-- AVAILABLE RECORDS follows --

-- ==== Sys2Proof/Machine/LaneCross.lean ====
section
/-! DEFINITION. Moves, cross-lane words and predicates (R192 to R200). -/

namespace Sys2Proof.Machine

/-! ## Moves (R192) -/

def execMov (h : LaneHdr) (w64 : Bool) (d a : Opd) (s : State) : Out :=
  laneFix s (.mov h w64 d a) fun c => c.putW w64 d fun n => if w64 then c.opd64 a n else (c.opd a n).setWidth 64

def execMovi (h : LaneHdr) (d : Opd) (x : W32) (s : State) : Out := lane32 s (.movi h d x) d fun _ _ => x

/-! ## Values of other lanes (R193 to R195) -/

/-- The source lane of `xlane` (R194), none when it is out of range. -/
def sourceLane (m : XMode) (n : Fin 32) (b : W32) : Option (Fin 32) :=
  let pick (j : Int) : Option (Fin 32) := if 0 ≤ j ∧ j ≤ 31 then some (Fin.ofNat 32 j.toNat) else none
  match m with
  | .abs => pick b.toNat
  | .rel => pick (n.val + b.toInt)
  | .xor => pick ((BitVec.ofNat 32 n.val ^^^ b).toNat)
  | .rot => some (Fin.ofNat 32 (n.val + b.toNat))

/-- A register, or a pair, in one lane. An s register or a special operand, which a 64-bit slot takes too, has its value
there (R168). -/
def LaneCtx.vlane (c : LaneCtx) (w64 : Bool) (o : Opd) (n : Fin 32) : W64 :=
  match o with
  | .v r => if w64 then (c.whole (vplus r 1))[n] ++ (c.whole r)[n] else ((c.whole r)[n]).setWidth 64
  | o => c.opd64 o n

def execXlane (h : LaneHdr) (mode : XMode) (vp : PReg) (w64 : Bool) (d a : Opd) (b : Src) (s : State) : Out :=
  laneFix s (.xlane h mode vp w64 d a b) fun c =>
    let j (n : Fin 32) : Option (Fin 32) := sourceLane mode n (c.src b n)
    (c.putW w64 d fun n => c.vlane w64 a ((j n).getD n)).and (c.putP vp fun n => (j n).isSome)

def execRdlane (h : LaneHdr) (vp : PReg) (d : Opd) (a : VReg) (b : Src) (s : State) : Out :=
  laneFix s (.rdlane h vp d a b) fun c =>
    let k := (c.src b (lowLane c.en)).toNat
    (c.put d fun n => (c.whole a)[if k < 32 then Fin.ofNat 32 k else n]).and (c.putP vp fun _ => decide (k < 32))

/-! ## Votes and scans (R196, R197) -/

def execVote (h : LaneHdr) (mode : VoteMode) (d : Opd) (a : PReg) (s : State) : Out :=
  lane32 s (.vote h mode d a) d fun c _ =>
    let on := c.en &&& c.view.preg c.g a
    let bool (b : Bool) : W32 := if b then 1 else 0
    match mode with
    | .and => bool (on == c.en)
    | .or => bool (on != 0)
    | .same => bool (on == c.en || on == 0)
    | .mask => on
    | .count => BitVec.ofNat 32 (maskCount on)

/-- The identity of a scan (R197). -/
def ScanOp.unit : ScanOp → W32
  | .addI32 => 0
  | .addF32 => 0
  | .minI32 => 0x7FFFFFFF
  | .maxI32 => 0x80000000
  | .minN32 => 0xFFFFFFFF
  | .maxN32 => 0
  | .minF32 => 0x7F800000
  | .maxF32 => 0xFF800000

/-- One step of a scan (R197). -/
def ScanOp.step (o : ScanOp) (t x : W32) : W32 :=
  match o with
  | .addI32 => t + x
  | .addF32 => fadd32 t x
  | .minI32 => if x.toInt < t.toInt then x else t
  | .maxI32 => if t.toInt < x.toInt then x else t
  | .minN32 => if x.toNat < t.toNat then x else t
  | .maxN32 => if t.toNat < x.toNat then x else t
  | .minF32 => fmin32 t x
  | .maxF32 => fmax32 t x

/-- The prefix before and behind each enabled lane, in lane order, from t on (R197). -/
def scanFrom (o : ScanOp) (x : LaneVec) : List (Fin 32) → W32 → List (Nat × W32 × W32)
  | [], _ => []
  | n :: ns, t =>
    let u := ScanOp.step o t x[n]
    (n.val, t, u) :: scanFrom o x ns u

def execLscan (h : LaneHdr) (op : ScanOp) (excl : Bool) (d : Opd) (a : VReg) (s : State) : Out :=
  lane32 s (.lscan h op excl d a) d fun c n =>
    match (scanFrom op (c.whole a) (maskLanes c.en) (ScanOp.unit op)).find? fun e => e.1 == n.val with
    | some e => if excl then e.2.1 else e.2.2
    | none => 0

/-! ## `cmp24` (R198) -/

/-- The element format, and whether it has 16 bits. -/
def Cmp24Ty.fmt : Cmp24Ty → Fmt
  | .bf16 => .bf16
  | .f16 => .f16
  | .e4m3 => .e4m3
  | .e5m2 => .e5m2

/-- An element ranks above another: a NaN above every magnitude, then by magnitude. -/
def magAbove (f : Fmt) (x y : Nat) : Bool :=
  let half := 2 ^ (f.width - 1)
  match f.value x == .nan, f.value y == .nan with
  | true, b => !b
  | false, true => false
  | false, false => decide (y % half < x % half)

/-- The rank of element i: how many elements rank above it; among equal ones a lower index ranks higher. -/
def rankOf (f : Fmt) (xs : List Nat) (i : Nat) : Nat :=
  ((List.range 4).filter fun j =>
    let x := xs.getD i 0
    let y := xs.getD j 0
    magAbove f y x || (decide (j < i) && !magAbove f x y)).length

def execCmp24 (h : LaneHdr) (ty : Cmp24Ty) (d a : VReg) (s : State) : Out :=
  laneFix s (.cmp24 h ty d a) fun c =>
    let f := Cmp24Ty.fmt ty
    let elems (n : Fin 32) : List Nat :=
      let m := c.at_ n
      let w : W64 := (c.whole (vplus a 1))[m] ++ (c.whole a)[m]
      (List.range 4).map fun i => fld w.toNat (f.width * i) f.width
    let kept (n : Fin 32) : List Nat := (List.range 4).filter fun i => decide (rankOf f (elems n) i < 2)
    let data (n : Fin 32) : W32 :=
      let k := kept n
      BitVec.ofNat 32 ((elems n).getD (k.getD 0 0) 0 + (elems n).getD (k.getD 1 0) 0 * 2 ^ f.width)
    let meta_ (n : Fin 32) : W32 := BitVec.ofNat 32 ((kept n).getD 0 0 + (kept n).getD 1 0 * 4)
    (c.put (.v d) data).and (c.put (.v (vplus d 1)) meta_)

/-! ## Predicates (R199, R200) -/

def execPset (h : LaneHdr) (t : BitVec 8) (d a b c : PReg) (s : State) : Out :=
  laneFix s (.pset h t d a b c) fun x => x.putP d fun n =>
    t.getLsbD ((if x.pred a n then 1 else 0) + (if x.pred b n then 2 else 0) + if x.pred c n then 4 else 0)

def execPmov (h : LaneHdr) (mask : Bool) (d a : Opd) (s : State) : Out :=
  laneFix s (.pmov h mask d a) fun c =>
    match d with
    | .p r => c.putP r fun n =>
      let v := c.opd a n
      if mask then v.getLsbD (c.at_ n).val else v != 0
    | _ => c.put d fun n => c.opd a n

end Sys2Proof.Machine
end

-- AVAILABLE RECORDS concluded --

* _REQUIREMENT_
Every line above that holds "List" should be tallied; answer with the total alone.

* _RESULT OF THE TASK_
6